Description:
-
It is common to have custom entities along different texts that dont fit any of the predefined entities that can be extracted with the Named Entity Extraction service. Custom Named Entity Recognition (in preview as of Nov2021) provides the capability to ingest your training texts, label your set of custom entities and train a model to identify them. You can easily deploy the model in a secured fashion to later on run your inference along your texts. As an outcome you will get the detected custom entities, their position (inside the text) and the confidence level
-
custom_ner_skill is an Azure Cognitive Search skill to integrate Azure Text Analytics Custom Named Entity Recoginition within a Azure Cognitive Search skillset. This will enable the cracking of documents in a programmatic way to enrich your search with different custom entities. For example, show me the loan documents signed with the credit institution X between May and June 2021 with higher purchase amount than one millon dollars. This filtering is possible because Text Analytics has identified all those fields along the skillset execution and exposes the ability to narrow the results within the ACS index.
Languages:
Products:
- Azure Cognitive Search
- Azure Cognitive Services (Text Analytics)
- Azure Functions
- Create or reuse a Text Analytics resource. Creation can be done from the Azure portal or in Language Studio
- Train your model with a dataset (a sample train and eval dataset can be found here in case you dont have docs to work with) and deploy it. In case you are not familiar with Custom NER, this is a simple tutorial to guide you
- Create a Python Function in Azure, for example this is a good starting point
- Clone this repository
- Open the folder in VS Code and deploy the function, find here a tutorial
- Fill your Functions appsettings with the custom details from your deployment ('TA_ENDPOINT', 'TA_KEY', 'DEPLOYMENT', 'PROJECT_NAME' with the info you got in Language Studio after you deployed the model
- Add a field in your index where you will dump the enriched entities, more info here
- Add the skill to your skillset as described below
- Add the output field mapping in your indexer as seen in the sample
- Run the indexer
You can find a sample input for the skill here
{
"values": [
{
"recordId": "0",
"data":
{
"text": "Date 10/18/2019 This is a Loan agreement between the two individuals mentioned below in the parties section of the agreement.
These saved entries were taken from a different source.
-- ==== Sys2Proof/Config.lean ====
section
/-!
DEFINITION. What one implementation fixes (the OPEN parameters of `92_eei_decisions.md`) and the free
values. Every constant here is opaque and has no body: nothing can be proved of its value, so a
statement that mentions one holds whatever the implementation chose.
-/

namespace Sys2Proof

/-- How many bytes IBUF is short of the largest legal capacity. It only serves to give
`Config.ibufBytes` its legal range (R6). -/
opaque Config.ibufShortfall : Fin 65536

/-- How many bytes OBUF is short of the largest legal capacity (R6). -/
opaque Config.obufShortfall : Fin 65536

/-- `IBUF_BYTES` (R6, D6): OPEN, any value from 1 to 65536. -/
def Config.ibufBytes : Nat := 65536 - Config.ibufShortfall.val

/-- `OBUF_BYTES` (R6, D6): OPEN, any value from 1 to 65536. -/
def Config.obufBytes : Nat := 65536 - Config.obufShortfall.val

/-- `BLOCK_BASE` (R8, D2, I12): where the platform puts the block. No rule reads it: the block decodes
offsets only. -/
opaque Config.blockBase : Nat

/-- `LATENCY(op, args) - 1` (R9, R252, D18): how many further steps pass between a command's start and
the step that completes it. The first argument is the number of the command start, so that two starts
of one command need not take the same time; the others are the command word, ARG0 and ARG1. -/
opaque Config.extraLatency : Nat → Word → Word → Word → Nat

/-- A FREE VALUE (R242, I3): what IBUF byte `i` holds in reset epoch `e` before anything is written
to it. Arguments: the epoch, then the byte's index. -/
opaque Config.unwrittenIbuf : Nat → Nat → Byte

/-- A FREE VALUE (R242, I3): what OBUF byte `i` holds in reset epoch `e` before a command writes it. -/
opaque Config.unwrittenObuf : Nat → Nat → Byte

/-- A FREE VALUE (I9): the hidden datapath cursor between commands, after the given number of command
starts. The parts are the symbol index, the byte cursor and the partial output byte. DESIGN CHOICE
(notes/assumptions/5.md): the first two are numbers of no fixed width. -/
opaque Config.idleCursor : Nat → Nat × Nat × Byte

end Sys2Proof
end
I. Parties of agreement - Casey Jensen with a mailing address of 2469 Pennsylvania Avenue, City of New Brunswick, State of New Jersey (the Borrower) - Hollie Rees with a mailing address of 42 Gladwell Street, City of Memphis, State of Tennessee (the Lender) II. Amount The loan amount given by lender to borrower is one hundred ninety-two thousand nine hundred eighty-nine Dollars ($192,989.00) (The Note)",
"lang": "en"
}
}
]
}
{
"values": [
{
"recordId": "0",
"data": {
"text": {
"text": "$192,989.00)",
"category": "Quantity",
"offset": 482,
"length": 12,
"confidenceScore": 1
}
}
}
]
}
In order to use this skill in a cognitive search pipeline, you'll need to add a skill definition to your skillset. Here's a sample skill definition for this example (inputs and outputs should be updated to reflect your particular scenario and skillset environment):
{
"@odata.type": "#Microsoft.Skills.Custom.WebApiSkill",
"name": "Text Analytics Custom NER",
"description": "Extract your custom entities",
"context": "/document",
"uri": "https://x.azurewebsites.net/api/y?code=z==",
"httpMethod": "POST",
"timeout": "PT30S",
"batchSize": 1,
"degreeOfParallelism": null,
"inputs": [
{
"name": "lang",
"source": "/document/language"
},
{
"name": "text",
"source": "/document/corpus"
}
],
"outputs": [
{
"name": "text",
"targetName": "entities"
}
],
"httpHeaders": {}
}
The skill will output the entities that have been extracted for the corpus. In this example, I am just expecting one entity but typically there will more than one, so we need a field of Collection.ComplexType that will contain subfields for Category, Confidence, Offset and Length.
{
"name": "entity",
"type": "Collection(Edm.ComplexType)",
"analyzer": null,
"synonymMaps": [],
"fields": [
{
"name": "text",
"type": "Edm.String",
"facetable": false,
"filterable": false,
"key": false,
"retrievable": true,
"searchable": true,
"sortable": false,
"analyzer": "standard.lucene",
"indexAnalyzer": null,
"searchAnalyzer": null,
"synonymMaps": [],
"fields": []
},
{
"name": "category",
"type": "Edm.String",
"facetable": true,
"filterable": true,
"key": false,
"retrievable": true,
"searchable": true,
"sortable": false,
"analyzer": "standard.lucene",
"indexAnalyzer": null,
"searchAnalyzer": null,
"synonymMaps": [],
"fields": []
},
{
"name": "confidence",
"type": "Edm.Double",
"facetable": false,
"filterable": false,
"retrievable": true,
"sortable": true,
"analyzer": null,
"indexAnalyzer": null,
"searchAnalyzer": null,
"synonymMaps": [],
"fields": []
},
{
"name": "offset",
"type": "Edm.Double",
"facetable": false,
"filterable": false,
"key": false,
"retrievable": true,
"searchable": true,
"sortable": false,
"analyzer": "standard.lucene",
"indexAnalyzer": null,
"searchAnalyzer": null,
"synonymMaps": [],
"fields": []
},
{
"name": "length",
"type": "Edm.Double",
"facetable": false,
"filterable": false,
"key": false,
"retrievable": true,
"searchable": true,
"sortable": false,
"analyzer": "standard.lucene",
"indexAnalyzer": null,
"searchAnalyzer": null,
"synonymMaps": [],
"fields": []
}
]
}
}
The output enrichment of your skill can be directly mapped to one of your fields described above. This can be done with the indexer setting:
"outputFieldMappings": [
{
"sourceFieldName": "/document/entities",
"targetFieldName": "entity"
}